Configuration on master1
>cat conf/spark-env.sh
#!/usr/bin/env bash

export SPARK_LOCAL_IP=ubuntu-master1

#export SPARK_EXECUTOR_MEMORY=1G

export SPARK_MASTER_IP=ubuntu-master1

export SPARK_WORKER_MEMORY=1024M

Configuration on slave1
>cat conf/spark-env.sh
#!/usr/bin/env bash

export SPARK_LOCAL_IP=ubuntu-slave1

#export SPARK_EXECUTOR_MEMORY=1G

export SPARK_MASTER_IP=ubuntu-master1

export SPARK_WORKER_MEMORY=1024M

Tips
Spark Job runs
>bin/spark-submit --class com.cloudera.sparkwordcount.SparkWordCount --master local /Users/carl/work/current/simplesparkapp/target/sparkwordcount-0.0.1-SNAPSHOT.jar /opt/spark/README.md 2

Error Message
java.lang.OutOfMemoryError: Java heap space

Solution:
Change the Memory configuration from here
>vi bin/spark-class


References:
http://spark.apache.org/docs/latest/running-on-yarn.html
https://github.com/snowplow/spark-example-project

http://blog.cloudera.com/blog/2014/04/how-to-run-a-simple-apache-spark-app-in-cdh-5/
http://parambirs.wordpress.com/2014/05/20/running-spark-1-0-0-snapshot-on-hadoopyarn-2-4-0/
http://parambirs.wordpress.com/2014/05/20/install-hadoopyarn-2-4-0-on-ubuntu-virtualbox/
http://parambirs.wordpress.com/2014/05/20/building-and-running-spark-1-0-0-snapshot-on-ubuntu/

分享到:
评论

相关推荐

    腾达Tenda w311r H1-3.3.6d最新固件

    the firmware version begin with H1 can't upgrade to the firmware verson begin with H3 or V3.2.4.02 the firmware version begin with H3 can't upgrade to the firmware verson begin with H1 or V3.2.4.02 ...

    46 upgrade to 600

    46 upgrade to 60046 upgrade to 60046 upgrade to 60046 upgrade to 600

    yarn1.22.4与1.22.5最新安装包windows

    - **更新依赖**:`yarn upgrade <package>`更新指定包到最新版本。 - **删除依赖**:`yarn remove <package>`从项目中移除指定包。 3. 特性: Yarn的主要特性包括: - **一致性**:无论何时何地安装相同依赖,...

    46 upgrade to 60 0二

    46upgrade to 60 0二46upgrade to 60 0二46upgrade to 60 0二

    Android代码-spark

    Please upgrade to the latest version.
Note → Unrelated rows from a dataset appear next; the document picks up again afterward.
-- ==== Sys2Proof/Machine/Memory.lean ====
section
/-! DEFINITION. DRAM channels and the frame store (18): error correction, ranks out of service and migration, refresh,
retraining and scrubbing. Page policy and scheduling (R364, R366, R367) only delay accesses and are left out as timing. -/

namespace Sys2Proof.Machine

/-! ### Ranks -/

/-- CH_STATUS.STATE: NORMAL. -/
def chNormal : Nat := 0
/-- MIGRATING. -/
def chMigrating : Nat := 1
/-- NO_SPARE. -/
def chNoSpare : Nat := 2
/-- FAILED. -/
def chFailedState : Nat := 3
/-- MIG_WAIT. -/
def chMigWait : Nat := 4

/-- RANK0 and RANK1: SPARE. -/
def rkSpare : Nat := 0
/-- IN_SERVICE. -/
def rkInService : Nat := 1
/-- SOURCE. -/
def rkSource : Nat := 2
/-- TARGET. -/
def rkTarget : Nat := 3
/-- RETIRED. -/
def rkRetired : Nat := 4
/-- UNTRAINED. -/
def rkUntrained : Nat := 5

/-- Set the memory controllers. -/
def Dev.setMctl (d : Dev) (x : MemCtl) : Dev := { d with mctl := x }
/-- STATE of a channel. -/
def Dev.chState (d : Dev) (ch : Nat) : Nat := d.get R.CH_STATUS_STATE ch
/-- State of a rank. -/
def Dev.rankState (d : Dev) (ch rank : Nat) : Nat := d.get (if rank = 0 then R.CH_STATUS_RANK0 else R.CH_STATUS_RANK1) ch
/-- Set it. -/
def Dev.setRank (d : Dev) (ch rank v : Nat) : Dev :=
  d.put (if rank = 0 then R.CH_STATUS_RANK0 else R.CH_STATUS_RANK1) v ch
/-- The rank in a state, if one is. -/
def Dev.rankIn (d : Dev) (ch v : Nat) : Option Nat := [0, 1].find? fun r => d.rankState ch r == v
/-- Agent identifier of a channel. -/
def chAgent (ch : Nat) : Nat := 0x7000 + ch

/-- Set a bit of a MEM_STATUS mask. -/
def Dev.memBit (d : Dev) (f : FldDesc) (ch : Nat) (on : Bool) : Dev :=
  let v := d.get f
  d.put f (if on then v ||| 2 ^ ch else v - (v &&& 2 ^ ch))

/-- Forget what a channel's migration has written to its target. -/
def Mem.dropTarget (m : Mem) (ch : Nat) : Mem := { m with target := m.target.filter fun e => chanOf e.1 != ch }

/-- Start the migration of a channel (R373, R375): the copy begins 1 µs later at rank line 0. -/
def startMigration (d : Dev) (m : Mem) (ch : Nat) : Dev × Mem :=
  match d.rankIn ch rkInService, d.rankIn ch rkSpare with
  | some a, some b =>
    let d := ((d.setRank ch a rkSource).setRank ch b rkTarget).put R.CH_STATUS_STATE chMigrating ch
    let d := ((d.put R.CH_MIG_PTR_LINE 0 ch).put R.MEM_STATUS_MIGRATING 1).put R.MEM_STATUS_MIG_CH ch
    (d.setMctl { d.mctl with mig := some (ch, 0, d.now + qUs) }, m.dropTarget ch)
  | _, _ => (d, m)

/-- The running migration ends; the first that waits starts (R374, R375). -/
def nextMigration (d : Dev) (m : Mem) : Dev × Mem :=
  let d := (d.setMctl { d.mctl with mig := none }).put R.MEM_STATUS_MIGRATING 0
  match d.mctl.waiting with
  | [] => (d, m)
  | ch :: r => startMigration (d.setMctl { d.mctl with waiting := r }) m ch

/-- What a channel's failure does outside DRAM: its state, the masks, DEGRADED, and FATAL (R375, R376). -/
def Dev.channelFails (d : Dev) (ch : Nat) : Dev :=
  let d := (d.put R.CH_STATUS_STATE chFailedState ch).memBit R.MEM_STATUS_FAILED_CH ch true
  let d := (d.memBit R.MEM_STATUS_NO_SPARE ch true).setMctl { d.mctl with waiting := d.mctl.waiting.filter (· != ch) }
  (d.degraded .channelFailed (chAgent ch) ch).fatal fatalChannel

/-- A channel FAILS (R375, R376): reads give POISON, writes are dropped, and the module declares FATAL. -/
def failChannel (d : Dev) (m : Mem) (ch : Nat) : Dev × Mem :=
  if (d.channelFails ch).mctl.mig.any fun x => x.1 == ch then nextMigration (d.channelFails ch) (m.dropTarget ch)
  else (d.channelFails ch, m)

/-- A rank faults (R372, R375), with its CAUSE: 1 WCRC, 2 UE, 3 RETRAIN, 4 CE_STORM. -/
def rankFault (d : Dev) (m : Mem) (ch rank cause : Nat) : Dev × Mem :=
  let k := d.rankState ch rank
  let s := d.chState ch
  if s = chFailedState || k = rkSource || k = rkRetired || k = rkUntrained then (d, m)
  else
    let d := d.put R.CH_STATUS_CAUSE cause ch
    if k = rkTarget then failChannel d m ch
    else if k = rkSpare then
      if s = chMigWait then failChannel (d.setRank ch rank rkRetired) m ch
      else
        let d := (d.setRank ch rank rkRetired).put R.CH_STATUS_STATE chNoSpare ch
        ((d.memBit R.MEM_STATUS_NO_SPARE ch true).info .spareRetired (chAgent ch) rank cause, m)
    else if s = chMigWait then (d, m)
    else if s = chNoSpare then failChannel d m ch
    else
      let d := d.degraded .rankOut (chAgent ch) rank cause
      if d.mctl.mig.isNone then startMigration d m ch
      else ((d.put R.CH_STATUS_STATE chMigWait ch).setMctl { d.mctl with waiting := d.mctl.waiting ++ [ch] }, m)

/-! ### Errors (R370 to R372) -/

/-- CH_ERR of the last error; the upper word is latched by a read of the lower (R382). -/
def Dev.chErr (d : Dev) (line : Nat) (ue poison : Bool) (device : Nat) : Dev :=
  let ch := chanOf line
  let pa := line * 64
  (d.setReg R.CH_ERR_LO (pa % 2 ^ 32) ch).setLatch R.CH_ERR_HI
    (b2n ue * 2 ^ 31 + b2n poison * 2 ^ 30 + device % 8 * 2 ^ 8 + pa / 2 ^ 32 % 16) ch

/-- Whether a rank serves reads of a line now (R360, R373): in service, the source of a line not copied, or the target of a
copied one. -/
def Dev.serves (d : Dev) (line rank : Nat) : Bool :=
  let ch := chanOf line
  let k := d.rankState ch rank
  let copied := match d.mctl.mig with
    | some (c, ptr, _) => c == ch && decide (rankLine line < ptr)
    | none => false
  k == rkInService || (k == rkSource && !copied) || (k == rkTarget && copied)

/-- What a read of a line from a rank shows (R370, R372); of a line written corrupted, the injected error (R449). A poisoned line holds its pattern and is neither. -/
def eccRead (line rank : Nat) (r : EccRead) (d : Dev) (m : Mem) : Dev × Mem :=
  let ch := chanOf line
  let r := match tabGet? m.injected line with
    | some v => if !d.serves line rank then r else if v / 8 = 1 then .corrected (v % 8) else .uncorrectable
    | none => r
  if 2 ^ 30 ≤ line || d.chFailed ch || 2 ≤ rank then (d, m)
  else match r with
    | .clean => (d, m)
    | .corrected dev =>
      let d := (((d.bump R.CH_CE_COUNT ch).chErr line false false dev).corrected .dramCe (chAgent ch) dev (line * 64))
      let key := (ch * 2 + rank) * 8 + dev % 8
      let ts := (d.now :: tabGetD d.mctl.ce [] key).filter fun t => d.now < t + qS
      let d := d.setMctl { d.mctl with ce := tabPut d.mctl.ce key (ts.take 4097) }
      if 4096 < ts.length then rankFault (d.setMctl { d.mctl with ce := tabDel d.mctl.ce key }) m ch rank 4 else (d, m)
    | .uncorrectable =>
      let poison := (tabGet? m.poison line).isSome
      let d := (d.bump R.CH_UE_COUNT ch).chErr line true poison 0
      let d := d.contained .dramUe (chAgent ch) (line * 64 % 2 ^ 32) (line * 64 / 2 ^ 32)
      let m := if d.serves line rank && !poison then { m with ue := tabPut m.ue line () } else m
      rankFault d m ch rank 2

/-- DRAM_READ_ERROR (R370). -/
def dramReadError (line rank : Nat) (r : EccRead) (x : Dev × Mem) : Dev × Mem := eccRead line rank r x.1 x.2

def execDramReadError (t line rank : Nat) (r : EccRead) (s : State) : Host.Outcome State Fault Refusal :=
  s.onAll t (dramReadError line rank r)

/-- DRAM_WCRC_ALERT (R372): an alert on the write (retry 0) or on a retry of it; the fourth retry's alert persists. -/
def wcrcAlert (ch rank retry : Nat) (x : Dev × Mem) : Dev × Mem :=
  if 8 ≤ ch || 2 ≤ rank then x
  else
    let d := x.1.bump R.CH_WCRC_COUNT ch
    if retry < 4 then (d, x.2) else rankFault d x.2 ch rank 1

def execDramWcrcAlert (t ch rank retry : Nat) (s : State) : Host.Outcome State Fault Refusal :=
  s.onAll t (wcrcAlert ch rank retry)

/-! ### Migration (R373 to R375) -/

/-- MIGRATION_COPY_LINE (R373, R374): the next line, and what its source read shows. -/
def copyLine (r : EccRead) (x : Dev × Mem) : Dev × Mem :=
  match x.1.mctl.mig with
  | none => x
  | some (ch, ptr, after) =>
    if 2 ^ 27 ≤ ptr || x.1.now < after then x
    else
      let line := lineOfRank ch ptr
      let source := (x.1.rankIn ch rkSource).getD 0
      let (d, m) := eccRead line source r x.1 x.2
      let (d, m) :=
        if (tabGet? m.ue line).isNone then (d, m)
        else if (tabGet? m.target line).isSome then (d, { m with ue := tabDel m.ue line })
        else (d.bump R.CH_POISON_WR_COUNT ch, m.setPoison line)
      let step := 64 * 4000 / d.get R.MIG_THROTTLE_MBPS
      ((d.put R.CH_MIG_PTR_LINE (ptr + 1) ch).setMctl { d.mctl with mig := some (ch, ptr + 1, d.now + step) }, m)

def execMigrationCopyLine (t : Nat) (r : EccRead) (s : State) : Host.Outcome State Fault Refusal := s.onAll t (copyLine r)

/-- MIGRATION_DONE (R375): the target goes into service, the source is retired; the next migration starts. -/
def migrationDone (x : Dev × Mem) : Dev × Mem :=
  match x.1.mctl.mig with
  | none => x
  | some (ch, ptr, _) =>
    if ptr < 2 ^ 27 then x
    else match x.1.rankIn ch rkSource, x.1.rankIn ch rkTarget with
      | some a, some b =>
        let d := ((x.1.setRank ch a rkRetired).setRank ch b rkInService).put R.CH_STATUS_STATE chNoSpare ch
        let d := (d.memBit R.MEM_STATUS_NO_SPARE ch true).info .migrationDone (chAgent ch) b
        nextMigration d (x.2.dropTarget ch)
      | _, _ => x

def execMigrationDone (t : Nat) (s : State) : Host.Outcome State Fault Refusal := s.onAll t migrationDone

/-- A write of MIG_THROTTLE (R382). -/
def throttleWrite (v : Word) (d : Dev) : Dev :=
  let n := v.toNat % 65536
  if 500 ≤ n && n ≤ 25600 then d.put R.MIG_THROTTLE_MBPS n else d

def execMigThrottleWrite (t : Nat) (v : Word) (s : State) : Host.Outcome State Fault Refusal :=
  s.onDev t (·.gated 0xD00004 (throttleWrite v))

/-! ### Refresh, temperature and retraining (R365, R368, R369) -/

/-- Key of a rank. -/
def rankKey (ch rank : Nat) : Nat := ch * 2 + rank

/-- Whether a rank refreshes at the doubled rate: a device above 85 °C (R365). -/
def Dev.rankHot (d : Dev) (ch rank : Nat) : Bool := (tabGetD d.mctl.temps [] (rankKey ch rank)).any (85 < ·)

/-- DRAM_REFRESH (R365): a bank's refresh falls due; at most 4 are postponed, none while the rank is hot. -/
def dramRefresh (ch rank bank : Nat) (postponed : Bool) (d : Dev) : Dev :=
  if 8 ≤ ch || 2 ≤ rank || 32 ≤ bank then d
  else
    let key := rankKey ch rank * 32 + bank
    let n := tabGetD d.mctl.debt 0 key
    let n' := if postponed && n < 4 && !d.rankHot ch rank then n + 1 else 0
    d.setMctl { d.mctl with debt := tabSet d.mctl.debt 0 key n' }

def execDramRefresh (t ch rank bank : Nat) (postponed : Bool) (s : State) : Host.Outcome State Fault Refusal :=
  s.onDev t (dramRefresh ch rank bank postponed)

/-- DRAM_TEMP_READ (R365, R369): the case temperatures of a rank's devices; a move of 10 K since the last full retraining
starts another. -/
def tempRead (ch rank : Nat) (temps : List Int) (d : Dev) : Dev :=
  if 8 ≤ ch || 2 ≤ rank || temps.isEmpty then d
  else
    let key := rankKey ch rank
    let ref := tabGetD d.mctl.refTemps temps key
    let moved := (temps.zip ref).any fun p => 10 ≤ (p.1 - p.2).natAbs
    let d := d.setMctl { d.mctl with
      temps := tabPut d.mctl.temps key temps, refTemps := tabPut d.mctl.refTemps key ref
      steps := if moved && (tabGet? d.mctl.steps key).isNone then tabPut d.mctl.steps key (0, 0) else d.mctl.steps }
    let both := tabGetD d.mctl.temps [] (rankKey ch 0) ++ tabGetD d.mctl.temps [] (rankKey ch 1)
    let hottest := both.foldl max (both.headD 0)
    let hot := d.rankHot ch 0 || d.rankHot ch 1
    ((d.put R.CH_STATUS_CASE_TEMP (ofSigned 8 hottest) ch).put R.CH_STATUS_HOT (b2n hot) ch).memBit R.MEM_STATUS_HOT ch hot

def execDramTempRead (t ch rank : Nat) (temps : List Int) (s : State) : Host.Outcome State Fault Refusal :=
  s.onDev t (tempRead ch rank temps)

/-- DRAM_DRIFT_CHECK (R369): the drift since the last centring, in thousandths of a UI; above 0.05 UI the rank is
re-centred. -/
def driftCheck (ch rank drift : Nat) (d : Dev) : Dev :=
  if 8 ≤ ch || 2 ≤ rank || drift ≤ 50 then d else d.bump R.CH_RETRAINS_COUNT ch

def execDramDriftCheck (t ch rank drift : Nat) (s : State) : Host.Outcome State Fault Refusal :=
  s.onDev t (driftCheck ch rank drift)

/-- DRAM_RETRAIN_STEP (R369): one of 16 steps, at least 100 µs after the one before; a step that finds no setting fails
the rank (R372). -/
def retrainStep (ch rank : Nat) (ok : Bool) (x : Dev × Mem) : Dev × Mem :=
  let key := rankKey ch rank
  let d := x.1
  match tabGet? d.mctl.steps key with
  | none => x
  | some (n, last) =>
    if 8 ≤ ch || 2 ≤ rank || (n ≠ 0 && d.now < last + 100 * qUs) then x
    else if !ok then
      let d := (d.setMctl { d.mctl with steps := tabDel d.mctl.steps key }).bump R.CH_RETRAINS_COUNT ch
      rankFault d x.2 ch rank 3
    else if n + 1 < 16 then (d.setMctl { d.mctl with steps := tabPut d.mctl.steps key (n + 1, d.now) }, x.2)
    else
      let temps := tabGetD d.mctl.temps [] key
      ((d.setMctl { d.mctl with
        steps := tabDel d.mctl.steps key, refTemps := tabPut d.mctl.refTemps key temps }).bump R.CH_RETRAINS_COUNT ch, x.2)

def execDramRetrainStep (t ch rank : Nat) (ok : Bool) (s : State) : Host.Outcome State Fault Refusal :=
  s.onAll t (retrainStep ch rank ok)

/-- DRAM_PATROL_SCRUB (R370): a line of the rank in service is read; corrected data is written back. -/
def patrolScrub (line : Nat) (r : EccRead) (x : Dev × Mem) : Dev × Mem :=
  let ch := chanOf line
  match [0, 1].find? fun k => x.1.serves line k with
  | some rank =>
    if 8 ≤ ch then x
    else
      let (d, m) := eccRead line rank r x.1 x.2
      (d, if (tabGet? m.injected line).any fun v => v / 8 == 1 then { m with injected := tabDel m.injected line } else m)
  | none => x

def execDramPatrolScrub (t line : Nat) (r : EccRead) (s : State) : Host.Outcome State Fault Refusal :=
  s.onAll t (patrolScrub line r)

/-! ### The frame store (R378 to R381) -/

/-- FS_REFRESH (R378): the gain cells are refreshed; no data changes. -/
def fsRefresh (d : Dev) : Dev := d.setMctl { d.mctl with fsAt := d.now }

def execFsRefresh (t : Nat) (s : State) : Host.Outcome State Fault Refusal := s.onDev t fsRefresh

/-- A failing row gives way to a spare row of its bank, or stays in use with SPARES_OUT and one DEGRADED event (R380). -/
def Dev.fsReplace (d : Dev) (bank row : Nat) : Dev :=
  let key := bank * 8192 + row
  let used := d.get R.FS_BANK_SPARES_USED bank
  let d := d.setMctl { d.mctl with streak := tabSet d.mctl.streak 0 key 0 }
  if used < 64 then
    ((d.put R.FS_BANK_SPARES_USED (used + 1) bank).put R.FS_STATUS_SPARED (d.get R.FS_STATUS_SPARED + 1)).info .fsSpared
      0x7010 bank row
  else if d.mctl.noSpare.contains key then d
  else
    ((d.put R.FS_STATUS_SPARES_OUT 1).setMctl { d.mctl with noSpare := key :: d.mctl.noSpare }).degraded .fsSparesOut
      0x7010 bank row

/-- FS_SCRUB (R379, R380): a row's corrected words and uncorrectable words of this pass. -/
def fsScrub (bank row ce ue : Nat) (d : Dev) : Dev :=
  if 64 ≤ bank || 4160 ≤ row then d
  else
    let key := bank * 8192 + row
    let d := (d.bump R.FS_CE_COUNT 0 ce).bump R.FS_UE_COUNT 0 ue
    let n := if ce = 0 then 0 else tabGetD d.mctl.streak 0 key + 1
    let d := d.setMctl { d.mctl with streak := tabSet d.mctl.streak 0 key n }
    if 3 ≤ n || ue ≠ 0 then d.fsReplace bank row else d

def execFsScrub (t bank row ce ue : Nat) (s : State) : Host.Outcome State Fault Refusal := s.onDev t (fsScrub bank row ce ue)

end Sys2Proof.Machine
end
For documentation please go to: http://sparkjava.com/documentation For usage questions, please use stack overflow with the “spark-java” tag Javadoc: ...

    openssl-1.0.2o rpm包

    **OpenSSL 1.0.2o RPM 包详解** OpenSSL 是一个强大的安全套接层(SSL)和传输层安全(TLS)协议实现库,同时也包含了一系列加密、哈希和伪随机数生成器等算法。它在互联网上广泛应用于服务器的安全认证、数据加密...

    yarn 1.6 WIN安装文件

    打开命令提示符(或PowerShell),输入`yarn --version`,如果成功安装,你应该能看到类似`1.6.x`的版本号输出,这表明Yarn已经正确安装并可以使用。 5. **开始使用Yarn** - 创建新项目:在项目目录下,运行`yarn...

    yarn-v1.22.5.tar.gz

    Yarn 的使用方法基本与 npm 类似,比如 `yarn init` 创建新项目,`yarn add` 添加依赖,`yarn remove` 移除依赖,`yarn upgrade` 升级依赖,`yarn install` 安装项目依赖等。然而,由于 Yarn 的特性,这些操作的执行...

    How to do a manual kernel upgrade[PDF version]

    在IT领域,操作系统内核是计算机系统的核心部分,它负责管理硬件资源,提供...《How to do a Manual Kernel Upgrade of an SAP Server》这篇PDF文档应能提供更详细的指导,对于SAP管理员来说,是一份宝贵的参考资料。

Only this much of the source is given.